___ Exercise input ___
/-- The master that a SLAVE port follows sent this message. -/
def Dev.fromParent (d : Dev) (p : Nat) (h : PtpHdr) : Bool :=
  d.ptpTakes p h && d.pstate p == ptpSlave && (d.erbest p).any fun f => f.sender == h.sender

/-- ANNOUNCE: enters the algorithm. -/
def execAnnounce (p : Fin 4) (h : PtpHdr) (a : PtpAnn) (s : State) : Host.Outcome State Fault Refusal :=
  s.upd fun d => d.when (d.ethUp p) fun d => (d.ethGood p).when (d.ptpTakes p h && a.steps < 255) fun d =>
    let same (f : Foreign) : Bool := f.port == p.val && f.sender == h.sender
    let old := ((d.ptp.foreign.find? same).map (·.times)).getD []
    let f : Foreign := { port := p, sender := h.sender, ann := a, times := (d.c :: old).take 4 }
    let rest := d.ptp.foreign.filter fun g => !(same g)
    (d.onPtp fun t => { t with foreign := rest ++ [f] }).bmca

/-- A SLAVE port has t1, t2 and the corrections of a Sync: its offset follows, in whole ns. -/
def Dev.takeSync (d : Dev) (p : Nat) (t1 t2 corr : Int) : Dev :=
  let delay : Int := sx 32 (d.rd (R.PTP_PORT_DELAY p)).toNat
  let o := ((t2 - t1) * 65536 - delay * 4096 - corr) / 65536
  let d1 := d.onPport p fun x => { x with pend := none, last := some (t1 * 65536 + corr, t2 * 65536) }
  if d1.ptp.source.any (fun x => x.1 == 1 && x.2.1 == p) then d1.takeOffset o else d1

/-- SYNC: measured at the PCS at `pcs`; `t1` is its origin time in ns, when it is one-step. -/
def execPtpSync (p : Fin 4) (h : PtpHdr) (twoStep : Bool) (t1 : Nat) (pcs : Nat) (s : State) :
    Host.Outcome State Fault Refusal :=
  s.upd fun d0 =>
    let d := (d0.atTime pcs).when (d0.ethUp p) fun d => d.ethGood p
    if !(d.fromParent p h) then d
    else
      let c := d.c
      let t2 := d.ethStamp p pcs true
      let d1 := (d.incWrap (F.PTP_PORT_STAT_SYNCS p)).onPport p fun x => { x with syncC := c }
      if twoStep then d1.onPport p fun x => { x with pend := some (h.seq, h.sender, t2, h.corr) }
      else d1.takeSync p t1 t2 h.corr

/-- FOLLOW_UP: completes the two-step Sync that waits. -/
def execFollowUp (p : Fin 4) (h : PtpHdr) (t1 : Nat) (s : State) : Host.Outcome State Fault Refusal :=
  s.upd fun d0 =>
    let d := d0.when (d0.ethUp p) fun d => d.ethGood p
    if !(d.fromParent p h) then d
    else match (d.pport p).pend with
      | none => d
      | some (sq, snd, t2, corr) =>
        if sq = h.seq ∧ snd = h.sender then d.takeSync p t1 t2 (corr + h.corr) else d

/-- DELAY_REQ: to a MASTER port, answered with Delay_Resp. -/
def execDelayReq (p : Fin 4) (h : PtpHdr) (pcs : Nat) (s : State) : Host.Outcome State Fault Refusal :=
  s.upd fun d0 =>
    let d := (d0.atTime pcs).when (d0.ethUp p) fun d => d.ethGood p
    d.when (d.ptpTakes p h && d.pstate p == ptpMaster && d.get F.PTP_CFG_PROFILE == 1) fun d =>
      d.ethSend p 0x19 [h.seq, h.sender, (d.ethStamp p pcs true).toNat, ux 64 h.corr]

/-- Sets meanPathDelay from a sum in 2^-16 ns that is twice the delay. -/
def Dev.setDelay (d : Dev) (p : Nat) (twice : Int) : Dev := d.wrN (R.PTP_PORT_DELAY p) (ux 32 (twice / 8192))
___
___ Exercise input ___
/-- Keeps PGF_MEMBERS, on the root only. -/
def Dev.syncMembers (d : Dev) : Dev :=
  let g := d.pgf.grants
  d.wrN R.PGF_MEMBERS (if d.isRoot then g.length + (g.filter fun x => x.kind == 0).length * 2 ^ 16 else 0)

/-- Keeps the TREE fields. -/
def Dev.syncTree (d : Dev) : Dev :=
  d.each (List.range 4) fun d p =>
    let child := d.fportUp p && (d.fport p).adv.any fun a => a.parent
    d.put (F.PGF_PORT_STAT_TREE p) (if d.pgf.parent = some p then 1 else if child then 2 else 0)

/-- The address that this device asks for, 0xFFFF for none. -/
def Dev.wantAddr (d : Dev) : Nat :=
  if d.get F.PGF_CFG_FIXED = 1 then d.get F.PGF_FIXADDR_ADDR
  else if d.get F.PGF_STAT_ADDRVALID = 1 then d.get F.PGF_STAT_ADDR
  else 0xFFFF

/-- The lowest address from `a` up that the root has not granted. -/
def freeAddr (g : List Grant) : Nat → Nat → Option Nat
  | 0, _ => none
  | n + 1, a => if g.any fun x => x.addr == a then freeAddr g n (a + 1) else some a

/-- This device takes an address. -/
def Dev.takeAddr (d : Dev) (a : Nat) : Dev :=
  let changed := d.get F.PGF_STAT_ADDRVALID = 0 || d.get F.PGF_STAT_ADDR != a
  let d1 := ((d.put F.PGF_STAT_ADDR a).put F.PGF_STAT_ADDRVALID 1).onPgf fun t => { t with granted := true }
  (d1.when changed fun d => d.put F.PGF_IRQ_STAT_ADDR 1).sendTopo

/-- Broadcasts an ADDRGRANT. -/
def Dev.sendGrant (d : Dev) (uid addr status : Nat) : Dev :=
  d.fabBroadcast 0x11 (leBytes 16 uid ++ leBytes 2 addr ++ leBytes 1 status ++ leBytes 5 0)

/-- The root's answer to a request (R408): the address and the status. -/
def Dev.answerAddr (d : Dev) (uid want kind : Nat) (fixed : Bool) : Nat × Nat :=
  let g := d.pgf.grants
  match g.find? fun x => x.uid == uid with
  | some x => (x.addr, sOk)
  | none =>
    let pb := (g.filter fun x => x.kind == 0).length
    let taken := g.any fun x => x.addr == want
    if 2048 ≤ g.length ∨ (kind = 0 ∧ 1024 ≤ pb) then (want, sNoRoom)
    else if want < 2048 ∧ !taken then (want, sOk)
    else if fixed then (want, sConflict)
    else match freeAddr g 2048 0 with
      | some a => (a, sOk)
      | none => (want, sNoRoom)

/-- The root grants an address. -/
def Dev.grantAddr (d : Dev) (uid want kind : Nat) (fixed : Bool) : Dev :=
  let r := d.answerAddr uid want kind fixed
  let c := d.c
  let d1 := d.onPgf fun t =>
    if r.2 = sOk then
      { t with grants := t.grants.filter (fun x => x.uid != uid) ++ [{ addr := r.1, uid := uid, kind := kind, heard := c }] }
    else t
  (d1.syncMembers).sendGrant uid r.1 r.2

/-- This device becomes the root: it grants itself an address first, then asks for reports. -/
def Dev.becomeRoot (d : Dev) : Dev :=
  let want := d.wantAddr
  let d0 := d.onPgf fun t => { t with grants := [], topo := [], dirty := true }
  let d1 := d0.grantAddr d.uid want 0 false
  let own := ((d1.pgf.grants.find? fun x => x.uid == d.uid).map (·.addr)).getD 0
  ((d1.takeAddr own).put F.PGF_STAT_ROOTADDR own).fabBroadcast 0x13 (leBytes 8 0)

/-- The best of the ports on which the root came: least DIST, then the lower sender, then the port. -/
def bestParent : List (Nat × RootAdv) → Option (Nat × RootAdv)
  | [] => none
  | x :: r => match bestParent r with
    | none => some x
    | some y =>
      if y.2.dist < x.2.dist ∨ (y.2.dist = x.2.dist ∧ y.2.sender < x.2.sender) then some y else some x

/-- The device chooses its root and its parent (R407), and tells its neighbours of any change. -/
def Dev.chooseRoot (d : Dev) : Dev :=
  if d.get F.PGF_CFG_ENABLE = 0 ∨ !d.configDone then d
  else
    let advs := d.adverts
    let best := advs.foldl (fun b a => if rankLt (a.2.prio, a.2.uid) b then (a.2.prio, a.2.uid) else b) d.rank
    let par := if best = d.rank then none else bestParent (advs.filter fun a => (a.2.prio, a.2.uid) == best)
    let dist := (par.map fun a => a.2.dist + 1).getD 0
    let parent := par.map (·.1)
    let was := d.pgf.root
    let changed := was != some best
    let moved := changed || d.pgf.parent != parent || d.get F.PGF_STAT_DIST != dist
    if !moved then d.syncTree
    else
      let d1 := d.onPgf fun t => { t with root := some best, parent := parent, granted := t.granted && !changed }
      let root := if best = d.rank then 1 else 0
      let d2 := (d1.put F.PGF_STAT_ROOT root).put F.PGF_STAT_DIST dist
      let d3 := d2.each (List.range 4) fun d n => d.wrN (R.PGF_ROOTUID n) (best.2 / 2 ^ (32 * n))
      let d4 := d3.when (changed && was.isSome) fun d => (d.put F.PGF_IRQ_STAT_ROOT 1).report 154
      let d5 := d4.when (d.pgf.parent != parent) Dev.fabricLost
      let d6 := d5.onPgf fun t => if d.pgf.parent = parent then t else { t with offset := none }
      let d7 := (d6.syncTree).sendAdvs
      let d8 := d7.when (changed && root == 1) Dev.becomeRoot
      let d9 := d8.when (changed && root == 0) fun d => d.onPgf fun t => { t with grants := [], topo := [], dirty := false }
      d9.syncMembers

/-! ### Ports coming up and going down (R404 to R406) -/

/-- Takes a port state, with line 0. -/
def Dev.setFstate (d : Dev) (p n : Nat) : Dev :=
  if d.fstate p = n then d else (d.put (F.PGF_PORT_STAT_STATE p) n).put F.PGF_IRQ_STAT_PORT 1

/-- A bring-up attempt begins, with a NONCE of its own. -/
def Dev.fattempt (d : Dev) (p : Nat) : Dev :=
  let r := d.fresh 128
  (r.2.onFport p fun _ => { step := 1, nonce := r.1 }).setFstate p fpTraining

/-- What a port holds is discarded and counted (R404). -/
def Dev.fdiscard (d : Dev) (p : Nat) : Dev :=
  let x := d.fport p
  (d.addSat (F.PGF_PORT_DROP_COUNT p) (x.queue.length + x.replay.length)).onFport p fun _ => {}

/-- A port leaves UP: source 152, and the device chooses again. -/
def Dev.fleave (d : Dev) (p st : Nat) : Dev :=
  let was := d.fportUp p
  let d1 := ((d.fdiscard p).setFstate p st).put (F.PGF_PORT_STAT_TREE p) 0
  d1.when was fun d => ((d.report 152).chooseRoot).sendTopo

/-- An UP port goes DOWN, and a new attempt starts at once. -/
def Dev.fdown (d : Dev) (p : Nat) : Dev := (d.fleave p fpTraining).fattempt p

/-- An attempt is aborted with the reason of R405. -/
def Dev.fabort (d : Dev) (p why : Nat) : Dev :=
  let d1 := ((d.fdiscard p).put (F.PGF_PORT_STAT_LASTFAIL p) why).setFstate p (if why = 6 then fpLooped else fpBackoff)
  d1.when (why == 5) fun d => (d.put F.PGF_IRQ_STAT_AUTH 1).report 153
___
Problem to work on =
Return only the lines between the one holding "bestParent r with" and the one holding "let was := d.pgf.root", inclusive, exactly as they appear above.

Output for this exercise =
  | x :: r => match bestParent r with
    | none => some x
    | some y =>
      if y.2.dist < x.2.dist ∨ (y.2.dist = x.2.dist ∧ y.2.sender < x.2.sender) then some y else some x

/-- The device chooses its root and its parent (R407), and tells its neighbours of any change. -/
def Dev.chooseRoot (d : Dev) : Dev :=
  if d.get F.PGF_CFG_ENABLE = 0 ∨ !d.configDone then d
  else
    let advs := d.adverts
    let best := advs.foldl (fun b a => if rankLt (a.2.prio, a.2.uid) b then (a.2.prio, a.2.uid) else b) d.rank
    let par := if best = d.rank then none else bestParent (advs.filter fun a => (a.2.prio, a.2.uid) == best)
    let dist := (par.map fun a => a.2.dist + 1).getD 0
    let parent := par.map (·.1)
    let was := d.pgf.root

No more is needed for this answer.